**EXERCISE INSTRUCTIONS**
Beginning with the line that holds "saved : List (Nat × Nat)" in the data below, give again every line through the one that holds "def Launch.hasNext (raster", exactly as written.

**PROVIDED DATA**
• • • • • • •

-- ==== Sys2Proof/Machine/Sump.lean ====
section
/-! DEFINITION. Saving a team into a slot and restoring it (R377, R378, R415–R418, R421, R422, R483). -/

namespace Sys2Proof.Machine

/-! ## The sump of a context (R415) -/

/-- The key of a team slot of a context's sump. -/
def sumpSlot (s : State) (ctx i : Nat) : Nat :=
  let x := (s.ctx ctx).sb
  memKey (ctx / 64) (x.sump.toNat + 2 ^ 24 + (x.nclu.toNat + i) * 2 ^ 21)

/-- The number of the team slot that a key begins. -/
def slotNumber (s : State) (ctx key : Nat) : Option Nat :=
  if (s.ctx ctx).sb.sump = 0 then none
  else (List.range (s.ctx ctx).sb.nslot.toNat).find? fun i => sumpSlot s ctx i = key

/-- The key of a byte of the sump's header. -/
def sumpByte (s : State) (ctx o : Nat) : Nat := memKey (ctx / 64) ((s.ctx ctx).sb.sump.toNat + o)

/-- Whether a team slot is in use. -/
def slotUsed (s : State) (ctx i : Nat) : Bool := (s.rdMem (sumpByte s ctx (64 + i / 8))).getLsbD (i % 8)

/-- R412: the lowest free team slot of a context. -/
def freeSumpSlot (s : State) (ctx : Nat) : Option Nat :=
  if (s.ctx ctx).sb.sump = 0 then none
  else (List.range (s.ctx ctx).sb.nslot.toNat).find? fun i => !slotUsed s ctx i

/-- R415: marks a slot used or free, and counts. -/
def markSlot (s : State) (ctx i : Nat) (on : Bool) : State :=
  if slotUsed s ctx i = on then s
  else
    let k := sumpByte s ctx (64 + i / 8)
    let s := s.memWrite k [setBit8 (s.rdMem k) (i % 8) on]
    let n := s.rdMemNat (sumpByte s ctx 0) 2
    s.memWrite (sumpByte s ctx 0) (leBytes 2 (if on then n + 1 else n - 1))

/-- Marks the slot of a key, where it is one. -/
def markKey (s : State) (ctx key : Nat) (on : Bool) : State :=
  match slotNumber s ctx key with
  | none => s
  | some i => markSlot s ctx i on

/-- The used team slots of a context, by their keys. -/
def usedSlots (s : State) (ctx : Nat) : List Nat :=
  if (s.ctx ctx).sb.sump = 0 then []
  else ((List.range (s.ctx ctx).sb.nslot.toNat).filter fun i => slotUsed s ctx i).map fun i => sumpSlot s ctx i

/-! ## Stale registers (R388, R389) -/

/-- Every bound register of a group is stale, the captured ones too. -/
def Group.staleAll (g : Group) : Group :=
  let st (m : SMap TReg) : SMap TReg := m.map fun e => (e.1, if e.2.rights = 0 then e.2 else { e.2 with stale := true })
  let blocks (bs : List Block) : List Block := bs.map fun b => { b with caps := st b.caps }
  { g with
    tr := st g.tr, ht15 := if g.ht15.rights = 0 then g.ht15 else { g.ht15 with stale := true }
    laneq := blocks g.laneq, hlaneq := blocks g.hlaneq }

/-! ## What a team holds -/

/-- The groups of a team, by number. -/
def groupsOf (s : State) (uid : Nat) : List Group :=
  (List.range 16).filterMap fun i => s.allGroups.find? fun g => g.live && g.team = uid && g.gid.toNat = i

/-- The banks a team holds, each with its cluster. -/
def heldBanks (s : State) (t : Team) : List (Nat × Nat) :=
  (List.range 4).filterMap fun n => (bankOf s t n).bind fun cl =>
    if ((s.cluster cl).bank n).holder = some t.uid then some (n, cl) else none
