-- ==== Sys2Proof/Machine/Sched.lean ====
section
/-! DEFINITION. Ranks and deadlines (R406, R408), the dispatcher (R27, R55–R58, R409, R410), partial eviction (R412),
the order of issue (R411), and the retry after a full dirty log (R397). -/

namespace Sys2Proof.Machine

/-! ## Ranks (R408) -/

/-- A rank key. -/
abbrev Rank := Nat × Nat × Nat

/-- The first key is the lower, which ranks higher. -/
def rankLt (a b : Rank) : Bool :=
  a.1 < b.1 || (a.1 = b.1 && (a.2.1 < b.2.1 || (a.2.1 = b.2.1 && a.2.2 < b.2.2)))

/-- R408: the rank key of a grid with an attribute word, of a queue whose class at admission was `cls`. -/
def launchRank (s : State) (attr : DWord) (cls : Bool) (sl qi : Nat) : Rank :=
  let q := queueOf s sl qi
  if attrBind attr then (0, (queueOf s sl (attrQ attr)).dl.toNat, attrQ attr)
  else if cls then (0, q.dl.toNat, qi)
  else if q.synth ≠ 0 then (0, q.synth.toNat, qi)
  else (1, 0, 0)

/-- The class a card was admitted with; the queue's where the card is not known. -/
def classOf (s : State) (card sl qi : Nat) : Bool :=
  match card? s card with
  | some k => k.cls
  | none => (queueOf s sl qi).cls

/-- R408: the rank key of a team. -/
def teamRank (s : State) (t : Team) : Rank := launchRank s t.attr (classOf s t.card t.qslice t.qidx) t.qslice t.qidx

/-- Whether a team is best-effort whatever synthetic deadline is in force. -/
def plainTeam (s : State) (t : Team) : Bool := !attrBind t.attr && !classOf s t.card t.qslice t.qidx

/-- The slices of a partition that take teams: a departing slice of a SPLIT takes none (R436), nor does one that is reset (R449). -/
def openSlices (s : State) (vf : Nat) : List Nat :=
  (s.partSlices vf).filter fun sl => (s.slice sl).state = 1 && !(s.slice sl).draining && !(s.slice sl).resetting

/-! ## Candidates (R409) -/

/-- A saved team as its slot describes it. -/
def savedTeam (s : State) (ctx key : Nat) : Team := teamOfSlot s key 0 ctx (slotCard s ctx key) 0 0

/-- The saved teams of a partition: context and slot. -/
def savedTeams (s : State) (vf : Nat) : List (Nat × Nat) :=
  (ctxsOf s vf).flatMap fun c => (usedSlots s c).map fun k => (c, k)

/-- A candidate: saved teams to restore (`saved`, all of a co-resident grid), or the next unstarted team of a card, or
its whole co-resident grid. `key` names it to the cores, `n` is its team count, `pos` when its card was started; `plain` that
it is best-effort, whatever synthetic deadline is in force (R409 step 4). -/
structure Job where
  saved : List (Nat × Nat)
  card  : Nat
  key   : Nat
  ctx   : Nat
  rank  : Rank
  sl    : Nat
  qi    : Nat
  n     : Nat
  pos   : Nat
  lin   : Nat
  plain : Bool

/-- The saved teams as candidates; a co-resident grid is one candidate once no team of it is on its way out. -/
def savedJobs (s : State) (vf : Nat) : List Job :=
  (savedTeams s vf).filterMap fun e =>
    let t := savedTeam s e.1 e.2
    let mates := if t.cores then (savedTeams s vf).filter fun f => f.1 = e.1 && recNat s f.2 8 8 = t.cardAddr.toNat else [e]
    let leaving := t.cores && s.allTeams.any fun u => u.live && u.ctx = e.1 && u.cardAddr = t.cardAddr && u.softReq.isSome
    if mates.head? ≠ some e || leaving || mates.any (fun f => slotRedir s f.2) || !ctxRuns s e.1 || s.updating t.qslice then none
    else some
      { saved := mates, card := t.card, key := 2 ^ 64 + e.2, ctx := e.1, rank := teamRank s t, sl := t.qslice, qi := t.qidx,
        n := mates.length, pos := ((card? s t.card).map fun k => k.pos).getD 0, lin := t.lin,
        plain := plainTeam s t }

/-- The linear number of the next unstarted team of a launch; a draw's launch sequence number (R278). -/
def Launch.nextLin (raster : Bool) (l : Launch) : Nat := if raster then l.frags else l.next

/-- Whether the next team of a launch can start; a draw's, once the front end has made its fragment group. -/
def Launch.hasNext (raster : Bool) (l : Launch) : Bool := if raster then !l.frags?.isEmpty else l.next < l.teams

/-- The teams of a launch that start at once: all of a co-resident grid (R57). -/
def Launch.atOnce (raster : Bool) (l : Launch) : Nat :=
  if attrCores l.attr then (if raster then l.held.length else l.teams - l.next) else 1

/-- The unstarted teams as candidates. -/
def freshJobs (s : State) (vf : Nat) : List Job :=
  s.cards.filterMap fun k =>
    match k.launch with
    | none => none
    | some l =>
      if k.vf ≠ vf || k.phase ≠ .started || !l.hasNext k.raster || !ctxRuns s k.ctx || s.updating k.slice then none
      else some
        { saved := [], card := k.id, key := k.id, ctx := k.ctx, rank := launchRank s l.attr k.cls k.slice k.queue,
          sl := k.slice, qi := k.queue, n := l.atOnce k.raster, pos := k.pos, lin := l.nextLin k.raster,
          plain := !attrBind l.attr && !k.cls }

/-! ## Waiting and synthetic deadlines (R409 step 5) -/

/-- The best-effort candidates of a queue, whether or not their card has started: admission order and linear number. -/
def waiters (s : State) (sl qi : Nat) : List (Nat × Nat) :=
  (s.cards.filterMap fun k =>
    if k.slice ≠ sl || k.queue ≠ qi || k.cls || k.kind ≠ 1 || k.phase = .done || attrBind (wordPair k.words 4) then none
    else match k.launch with
      | none => some (k.order, 0)
      | some l => if moreTeams k.raster l then some (k.order, l.nextLin k.raster) else none)
  ++ (savedTeams s (s.slice sl).vf).filterMap fun e =>
    let t := savedTeam s e.1 e.2
    if t.qslice = sl && t.qidx = qi && plainTeam s t then some (((card? s t.card).map fun k => k.order).getD 0, t.lin) else none

/-- The oldest of a list of candidates. -/
def oldestOf : List (Nat × Nat) → Option (Nat × Nat)
  | [] => none
  | x :: xs => some (xs.foldl (fun a b => if b.1 < a.1 || (b.1 = a.1 && b.2 < a.2) then b else a) x)

/-- A queue's wait: its oldest candidate waits from the instant it became that; a synthetic deadline stays until the team
it was given to starts. -/
def QDesc.rewait (q : QDesc) (now : Nat) (ws : List (Nat × Nat)) : QDesc :=
  let fresh (synth : DWord) : QDesc :=
    match oldestOf ws with
    | none => { q with waitAt := none, synth := 0 }
    | some i => { q with waitAt := some (now, i), synth := synth }
  match q.waitAt with
  | some (_, i) => if ws.contains i && (q.synth ≠ 0 || oldestOf ws = some i) then q else fresh 0
  | none => fresh q.synth

/-- The waits of every queue of a partition are brought up to date. -/
def refreshWaits (s : State) (vf : Nat) : State :=
  (s.partSlices vf).foldl (fun (s : State) sl =>
    (s.slice sl).queues.foldl (fun (s : State) e =>
      setQueueOf s sl e.1 ((queueOf s sl e.1).rewait s.now (waiters s sl e.1))) s) s

/-- The waits of every partition. -/
def refreshAll (s : State) : State :=
  (s.vfs.filter fun v => v.present).foldl (fun (s : State) v => refreshWaits s v.id) s
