/-! ## Placing a word where the next step fetches it -/

/-- Bytes put into device memory, whatever stood there. -/
def placeBytes (k : Nat) (bs : List Byte) (s : State) : State :=
  { s.putBytes k bs with poison := s.poison.filter fun x => !(k < 32 * x + 32 && 32 * x < k + bs.length) }

/-- A page of a context mapped to partition address 0x6000 with every right, through tables of its own at 0x1000–0x5000. -/
def placePage (ctx va : Nat) (s : State) : State :=
  let k (a : Nat) : Nat := memKey (ctx / 64) a
  let i (lvl : Nat) : Nat := 8 * (va / 2 ^ (12 + 9 * lvl) % 512)
  let x := s.ctx ctx
  let s := s.setCtx { x with xb := { x.xb with root := 0x1000 }, tlb := [] }
  let s := placeBytes (k (0x1000 + i 4)) (leBytes 8 0x2001) s
  let s := placeBytes (k (0x2000 + i 3)) (leBytes 8 0x3001) s
  let s := placeBytes (k (0x3000 + i 2)) (leBytes 8 0x4001) s
  let s := placeBytes (k (0x4000 + i 1)) (leBytes 8 0x5001) s
  placeBytes (k (0x5000 + i 0)) (leBytes 8 0x613B) s

/-- A group that can issue: the one that issues where it lives, else one of its own in a team of its own. -/
def placeGroup (s : State) : State :=
  let s := if s.g.live && s.t.live && s.g.team = s.t.uid then s
    else
      let uid := s.nextId
      { s with
        g := { uid := uid, live := true, team := uid + 1, budget := 256, srCtr := startCtr 0 0 }
        t := { uid := uid + 1, live := true, wsize := 0x40000 }
        nextId := uid + 2 }
  let x := s.gctx
  let s := s.setCtx { x with frozen := false }
  let s := s.setVf { s.vf s.vfId with frozen := false }
  { s with
    powered := true
    g := { s.g with ended := false, frozen := false, halted := false, lost := false, park := .none, faults := [], yieldTo := [] }
    t := { s.t with ended := false, startAt := 0, lostL := [] } }

/-- A control word at the PC of the C-stream. -/
def placeC (w : Nat) (s : State) : State :=
  let s := placeGroup s
  let pc : DWord := if canonical s.g.pc && s.g.pc.toNat % 4 = 0 then s.g.pc else 0
  let s := s.mapG fun g => { g with pc := pc }
  let s := placePage s.g.ctx (pc.toNat % 2 ^ 57) s
  { placeBytes (memKey s.vfId (0x6000 + pc.toNat % 4096)) (leBytes 4 w) s with agenda := .issueC :: s.agenda }

/-- A lane word at the PC of split 0 of a block of user mode. -/
def placeL (w : Nat) (s : State) : State :=
  let s := placeGroup s
  let s := s.mapG fun g => { g with mode := .user, laneq := [{}], splits := [{ mask := BitVec.allOnes 32 }] }
  let s := s.mapT fun t => { t with ltext := 0 }
  let s := placePage s.g.ctx 0 s
  { placeBytes (memKey s.vfId 0x6000) (leBytes 12 w) s with agenda := .issueL 0 :: s.agenda }

end Sys2Proof.Machine
end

• • • • • • •

**TASK RESPONSE**
  saved : List (Nat × Nat)
  card  : Nat
  key   : Nat
  ctx   : Nat
  rank  : Rank
  sl    : Nat
  qi    : Nat
  n     : Nat
  pos   : Nat
  lin   : Nat
  plain : Bool

/-- The saved teams as candidates; a co-resident grid is one candidate once no team of it is on its way out. -/
def savedJobs (s : State) (vf : Nat) : List Job :=
  (savedTeams s vf).filterMap fun e =>
    let t := savedTeam s e.1 e.2
    let mates := if t.cores then (savedTeams s vf).filter fun f => f.1 = e.1 && recNat s f.2 8 8 = t.cardAddr.toNat else [e]
    let leaving := t.cores && s.allTeams.any fun u => u.live && u.ctx = e.1 && u.cardAddr = t.cardAddr && u.softReq.isSome
    if mates.head? ≠ some e || leaving || mates.any (fun f => slotRedir s f.2) || !ctxRuns s e.1 || s.updating t.qslice then none
    else some
      { saved := mates, card := t.card, key := 2 ^ 64 + e.2, ctx := e.1, rank := teamRank s t, sl := t.qslice, qi := t.qidx,
        n := mates.length, pos := ((card? s t.card).map fun k => k.pos).getD 0, lin := t.lin,
        plain := plainTeam s t }

/-- The linear number of the next unstarted team of a launch; a draw's launch sequence number (R278). -/
def Launch.nextLin (raster : Bool) (l : Launch) : Nat := if raster then l.frags else l.next

/-- Whether the next team of a launch can start; a draw's, once the front end has made its fragment group. -/
def Launch.hasNext (raster : Bool) (l : Launch) : Bool := if raster then !l.frags?.isEmpty else l.next < l.teams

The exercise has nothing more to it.